─── MATERIAL FOR THIS TASK

/-- R141: from position `7 g` on stands what the bytes from `8 g` on unpack to. -/
theorem unpack7bit_drop_groups (hb : UnpackHighBit) (w : ByteSeq) (g : Nat) :
    (unpack7bit hb w).drop (7 * g) = unpack7bit hb (w.drop (8 * g)) := by
  induction g generalizing w with
  | zero => rfl
  | succ g ih =>
    by_cases hw : w = []
    · simp [hw]
    · obtain ⟨-, hdrop⟩ := unpack7bit_take_drop hb hw
      rw [Nat.mul_succ, Nat.mul_succ, Nat.add_comm, Nat.add_comm (8 * g), ← List.drop_drop, ← List.drop_drop, hdrop, ih]

/-- R140: position `k` of the packed group `g`. -/
theorem pack7bit_getElem?_group {s : ByteSeq} {g k : Nat} (hg : 7 * g < s.length) (hk : k < 8) :
    (pack7bit s)[8 * g + k]? = (packGroup ((s.drop (7 * g)).take 7))[k]? := by
  have hne : s.drop (7 * g) ≠ [] := by simpa using hg
  obtain ⟨htake, -⟩ := pack7bit_take_drop hne
  rw [← htake, List.getElem?_take_of_lt hk, ← pack7bit_drop_groups, List.getElem?_drop]

/-- R141: position `k` of the unpacked group `g`. -/
theorem unpack7bit_getElem?_group (hb : UnpackHighBit) {w : ByteSeq} {g k : Nat} (hg : 8 * g < w.length) (hk : k < 7) :
    (unpack7bit hb w)[7 * g + k]? = (unpackGroup hb ((w.drop (8 * g)).take 8))[k]? := by
  have hne : w.drop (8 * g) ≠ [] := by simpa using hg
  obtain ⟨htake, -⟩ := unpack7bit_take_drop hb hne
  rw [← htake, List.getElem?_take_of_lt hk, ← unpack7bit_drop_groups, List.getElem?_drop]

/-! ## Each byte of a result -/

/-- R140: byte `7 g + k` stands, masked, at position `k` after the index byte of group `g`. -/
theorem pack7bit_data {s : ByteSeq} {g k : Nat} (hk : k < 7) (h : 7 * g + k < s.length) :
    (pack7bit s)[8 * g + 1 + k]? = some (elem s (7 * g + k) &&& 0x7F#8) := by
  rw [Nat.add_assoc, Nat.add_comm 1, pack7bit_getElem?_group (by omega) (by omega)]
  simp [packGroup, elem, List.getElem?_take_of_lt hk, h]

/-- R140: the index byte of group `g` stands before the group. -/
theorem pack7bit_index {s : ByteSeq} {g : Nat} (hg : 7 * g < s.length) :
    (pack7bit s)[8 * g]? = some (indexByte ((s.drop (7 * g)).take 7)) :=
  pack7bit_getElem?_group (k := 0) hg (by decide)

/-- R140: bit `j` of that index byte is bit 7 of the group's `j`-th byte, and 0 where it has none. -/
theorem indexByte_group_getLsbD {s : ByteSeq} {g j : Nat} (hj : j < 8) :
    (indexByte ((s.drop (7 * g)).take 7)).getLsbD j = true ↔
      j < 7 ∧ 7 * g + j < s.length ∧ (elem s (7 * g + j)).getLsbD 7 = true := by
  rw [indexByte_getLsbD _ (by simp) j hj, Bool.and_eq_true, decide_eq_true_iff, List.length_take, List.length_drop]
  have inside : j < min 7 (s.length - 7 * g) ↔ j < 7 ∧ 7 * g + j < s.length := by omega
  rw [inside, and_assoc]
  refine and_congr_right fun hj7 => ?_
  simp [elem, List.getElem?_take_of_lt hj7]

/-- R141: byte `7 g + k` is the data byte at position `k` after the index byte of group `g`, with bit `k` of that index byte. -/
theorem unpack7bit_data (hb : UnpackHighBit) {w : ByteSeq} {g k : Nat} (hk : k < 7) (h : 8 * g + 1 + k < w.length) :
    (unpack7bit hb w)[7 * g + k]? =
      some (restoreHighBit hb ((elem w (8 * g)).getLsbD k) (elem w (8 * g + 1 + k))) := by
  have hg : 8 * g < w.length := by omega
  have hgroup : (w.drop (8 * g)).take 8 = elem w (8 * g) :: (w.drop (8 * g + 1)).take 7 := by
    rw [List.drop_eq_getElem_cons hg, List.take_succ_cons]
    simp [elem, hg]
  rw [unpack7bit_getElem?_group hb hg hk, hgroup, unpackGroup_getElem?]
  simp [elem, List.getElem?_take_of_lt hk, h]

/-- R141: under `assign`, bits 0..6 of the data byte, and bit 7 from the index byte alone. -/
theorem restoreHighBit_assign_getLsbD (bit : Bit) (d : Byte) :
    (∀ k < 7, (restoreHighBit .assign bit d).getLsbD k = d.getLsbD k) ∧
      (restoreHighBit .assign bit d).getLsbD 7 = bit := by
  revert bit d
  decide

/-- R142: a masked byte with its own bit 7 restored, under either value of `UNPACK_HIGH_BIT`. -/
theorem restoreHighBit_masked (hb : UnpackHighBit) (d : Byte) : restoreHighBit hb (d.getLsbD 7) (d &&& 0x7F#8) = d := by
  cases hb <;> revert d <;> decide

/-- R143: masking takes a restored bit 7 away again. -/
theorem restoreHighBit_assign_and_mask (bit : Bit) (d : Byte) : restoreHighBit .assign bit d &&& 0x7F#8 = d &&& 0x7F#8 := by
  revert bit d
  decide

theorem and_mask_toNat_le (d : Byte) : (d &&& 0x7F#8).toNat ≤ 0x7F := by
  revert d
  decide

theorem and_mask_of_toNat_le {d : Byte} (h : d.toNat ≤ 0x7F) : d &&& 0x7F#8 = d := by
  revert d
  decide

end Sys2Proof.Machine
end

section
/-! SUPPORT. Unpacking undoes packing, and packing undoes unpacking on what it can emit (R142, R143). -/

namespace Sys2Proof.Machine

theorem unpackGroup_packGroup (hb : UnpackHighBit) {g : ByteSeq} (hg : g.length ≤ 7) : unpackGroup hb (packGroup g) = g := by
  apply List.ext_getElem?
  intro j
  rw [packGroup, unpackGroup_getElem?, List.getElem?_map, Option.map_map]
  by_cases hj : j < g.length
  · have hbit : (indexByte g).getLsbD j = g[j].getLsbD 7 := by
      rw [indexByte_getLsbD g (by omega) j (by omega)]
      simp [elem, hj]
    rw [List.getElem?_eq_getElem hj, Option.map_some, Function.comp_apply, hbit, restoreHighBit_masked]
  · simp [hj]

/-- R142: group by group. -/
theorem unpack7bit_pack7bit (hb : UnpackHighBit) (s : ByteSeq) : unpack7bit hb (pack7bit s) = s := by
  induction s using chunk_induction (n := 7) (by decide) with
  | nil => rfl
  | turn s hs ih =>
    have hne : pack7bit s ≠ [] := by simp [pack7bit_step hs, packGroup]
    obtain ⟨htake, hdrop⟩ := pack7bit_take_drop hs
    rw [unpack7bit_step hb hne, htake, hdrop, ih, unpackGroup_packGroup hb (by simp), List.take_append_drop]

/-- R143: wire data that packing can emit. No group is an index byte alone, every data byte has bit 7 clear, and every index
byte has bit 7 and the bits past its group's last data byte clear. -/
def PackedData (w : ByteSeq) : Prop :=
  w.length % 8 ≠ 1 ∧
    (∀ i < w.length, i % 8 ≠ 0 → (elem w i).toNat ≤ 0x7F) ∧
    (∀ i < w.length, i % 8 = 0 → ∀ j < 8, (j = 7 ∨ w.length ≤ i + 1 + j) → (elem w i).getLsbD j = false)

theorem elem_eq_of_getElem? {s : ByteSeq} {i : Nat} {b : Byte} (h : s[i]? = some b) : elem s i = b := by
  rw [elem, List.getD_eq_getElem?_getD, h, Option.getD_some]

theorem packedData_pack7bit (s : ByteSeq) : PackedData (pack7bit s) := by
  have hlen := pack7bit_length s
  refine ⟨by omega, fun i hi hdata => ?_, fun i hi hindex j hj hunused => ?_⟩
  · obtain ⟨g, k, hk, rfl⟩ : ∃ g k, k < 7 ∧ i = 8 * g + 1 + k := ⟨i / 8, i % 8 - 1, by omega, by omega⟩
    rw [elem_eq_of_getElem? (pack7bit_data hk (by omega))]
    exact and_mask_toNat_le _
  · obtain ⟨g, rfl⟩ : ∃ g, i = 8 * g := ⟨i / 8, by omega⟩
    rw [elem_eq_of_getElem? (pack7bit_index (by omega)), ← Bool.not_eq_true, indexByte_group_getLsbD hj]
    omega

theorem eq_of_elem_eq {a b : ByteSeq} (hlen : a.length = b.length) (h : ∀ i < b.length, elem a i = elem b i) : a = b := by
  refine List.ext_getElem hlen fun i ha hb => ?_
  simpa [elem, ha, hb] using h i hb

/-- R143: each index byte comes back, bit by bit. -/
theorem indexByte_group_unpack7bit {w : ByteSeq} (h : PackedData w) {g : Nat} (hg : 8 * g < w.length) :
    indexByte (((unpack7bit .assign w).drop (7 * g)).take 7) = elem w (8 * g) := by
  obtain ⟨-, -, hindex⟩ := h
  have hlen := unpack7bit_length .assign w
  apply BitVec.eq_of_getLsbD_eq
  intro j hj
  rw [Bool.eq_iff_iff, indexByte_group_getLsbD hj]
  by_cases hunused : j = 7 ∨ w.length ≤ 8 * g + 1 + j
  · have hclear := hindex (8 * g) hg (by omega) j hj hunused
    simp only [hclear, Bool.false_eq_true, iff_false]
    omega
  · have hj7 : j < 7 := by omega
    have hbit : (elem (unpack7bit .assign w) (7 * g + j)).getLsbD 7 = (elem w (8 * g)).getLsbD j := by
      rw [elem_eq_of_getElem? (unpack7bit_data .assign hj7 (by omega))]
      exact (restoreHighBit_assign_getLsbD _ _).2
    rw [hbit]
    exact ⟨fun ⟨_, _, hset⟩ => hset, fun hset => ⟨hj7, by omega, hset⟩⟩

/-- R143: position by position, an index byte or a data byte. -/
theorem pack7bit_unpack7bit {w : ByteSeq} (h : PackedData w) : pack7bit (unpack7bit .assign w) = w := by
  have hlen := unpack7bit_length .assign w
  have ⟨hlone, hdata, _⟩ := h
  apply eq_of_elem_eq
  · rw [pack7bit_length]
    omega
  intro i hi
  by_cases hindex : i % 8 = 0
  · obtain ⟨g, rfl⟩ : ∃ g, i = 8 * g := ⟨i / 8, by omega⟩
    rw [elem_eq_of_getElem? (pack7bit_index (by omega)), indexByte_group_unpack7bit h hi]
  · have hmasked := and_mask_of_toNat_le (hdata i hi hindex)
    obtain ⟨g, k, hk, rfl⟩ : ∃ g k, k < 7 ∧ i = 8 * g + 1 + k := ⟨i / 8, i % 8 - 1, by omega, by omega⟩
    rw [elem_eq_of_getElem? (pack7bit_data hk (by omega)), elem_eq_of_getElem? (unpack7bit_data .assign hk hi),
      restoreHighBit_assign_and_mask, hmasked]

theorem pack7bit_unpack7bit_eq_iff (w : ByteSeq) : pack7bit (unpack7bit .assign w) = w ↔ PackedData w :=
  ⟨fun h => h ▸ packedData_pack7bit _, pack7bit_unpack7bit⟩

end Sys2Proof.Machine
end

section
/-! SUPPORT. When the packer and the unpacker answer OK, and the statements about them (R140 to R143): O27, O28, O30 and O31. -/

namespace Sys2Proof.Machine

/-! ## When each operation answers OK, and with which sequence -/

theorem lenOk_mono {s : State} {m n : Nat} (h : LenOk s n) (hmn : m ≤ n) : LenOk s m := by
  rw [← lenFits_iff_lenOk] at h ⊢
  exact lenFits_mono h hmn

/-- R204: where one sequence goes in and one comes out, and no error is raised, their lengths decide. -/
theorem answers_seq_iff {i : Instr} {s : State} {n : Nat} {r r' : ByteSeq} (hlegal : operandsLegal s.params i = true)
    (hin : operandSeqLengths i = [n]) (hop : operation s.params i = .ok (.seq r)) :
    Answers i s (okFields [.seq r']) ↔ LenOk s n ∧ LenOk s r.length ∧ r' = r := by
  simp [answers_okFields_iff, hlegal, hin, hop, resultLens, lenFits_iff_lenOk, resultFields]

/-- R204: the result is the longer of the two sequences, and the operand fits where it does. -/
theorem answers_pack7bit_iff {xs r : ByteSeq} {s : State} :
    Answers (.pack7bit xs) s (okFields [.seq r]) ↔ LenOk s r.length ∧ r = pack7bit xs := by
  have hle : xs.length ≤ (pack7bit xs).length := by rw [pack7bit_length]; omega
  rw [answers_seq_iff rfl rfl rfl]
  constructor
  · rintro ⟨-, hr, rfl⟩
    exact ⟨hr, rfl⟩
  · rintro ⟨hr, rfl⟩
    exact ⟨lenOk_mono hr hle, hr, rfl⟩

/-- R204: the operand is the longer of the two sequences, and the result fits where it does. -/
theorem answers_unpack7bit_iff {w r : ByteSeq} {s : State} :
    Answers (.unpack7bit w) s (okFields [.seq r]) ↔ LenOk s w.length ∧ r = unpack7bit s.params.unpackHighBit w := by
  have hle : (unpack7bit s.params.unpackHighBit w).length ≤ w.length := by rw [unpack7bit_length]; omega
  rw [answers_seq_iff rfl rfl rfl]
  exact and_congr_right fun hw => and_iff_right (lenOk_mono hw hle)

/-! ## The statements -/

/-- Settles O27: the lengths and positions of `pack7bit_length`, `pack7bit_data` and `pack7bit_index`. -/
theorem packEmitsIndexAndMaskedBytes : Obligations.PackEmitsIndexAndMaskedBytes := by
  refine fun xs s => ⟨rfl, fun hlen => ⟨pack7bit xs, ?answer, pack7bit_length xs, fun i hi => ?data, fun g hg => ?index⟩⟩
  case answer => exact answers_pack7bit_iff.mpr ⟨by rwa [pack7bit_length], rfl⟩
  case data =>
    have hdiv := Nat.div_add_mod i 7
    rw [pack7bit_data (Nat.mod_lt i (by decide)) (by omega), hdiv]
    rfl
  case index => exact ⟨_, pack7bit_index (by omega), fun _ hj => indexByte_group_getLsbD hj⟩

──────

## [TASK TO COMPLETE]
Copy range, inclusive: the line holding "rw [elem_eq_of_getElem? (pack7bit_data hk (by omega))]" to the line holding "rw [Bool.eq_iff_iff, indexByte_group_getLsbD". Reproduce exactly those lines of the records above and no others.

## [SOLUTION TO THE PROBLEM]
    rw [elem_eq_of_getElem? (pack7bit_data hk (by omega))]
    exact and_mask_toNat_le _
  · obtain ⟨g, rfl⟩ : ∃ g, i = 8 * g := ⟨i / 8, by omega⟩
    rw [elem_eq_of_getElem? (pack7bit_index (by omega)), ← Bool.not_eq_true, indexByte_group_getLsbD hj]
    omega

theorem eq_of_elem_eq {a b : ByteSeq} (hlen : a.length = b.length) (h : ∀ i < b.length, elem a i = elem b i) : a = b := by
  refine List.ext_getElem hlen fun i ha hb => ?_
  simpa [elem, ha, hb] using h i hb

/-- R143: each index byte comes back, bit by bit. -/
theorem indexByte_group_unpack7bit {w : ByteSeq} (h : PackedData w) {g : Nat} (hg : 8 * g < w.length) :
    indexByte (((unpack7bit .assign w).drop (7 * g)).take 7) = elem w (8 * g) := by
  obtain ⟨-, -, hindex⟩ := h
  have hlen := unpack7bit_length .assign w
  apply BitVec.eq_of_getLsbD_eq
  intro j hj
  rw [Bool.eq_iff_iff, indexByte_group_getLsbD hj]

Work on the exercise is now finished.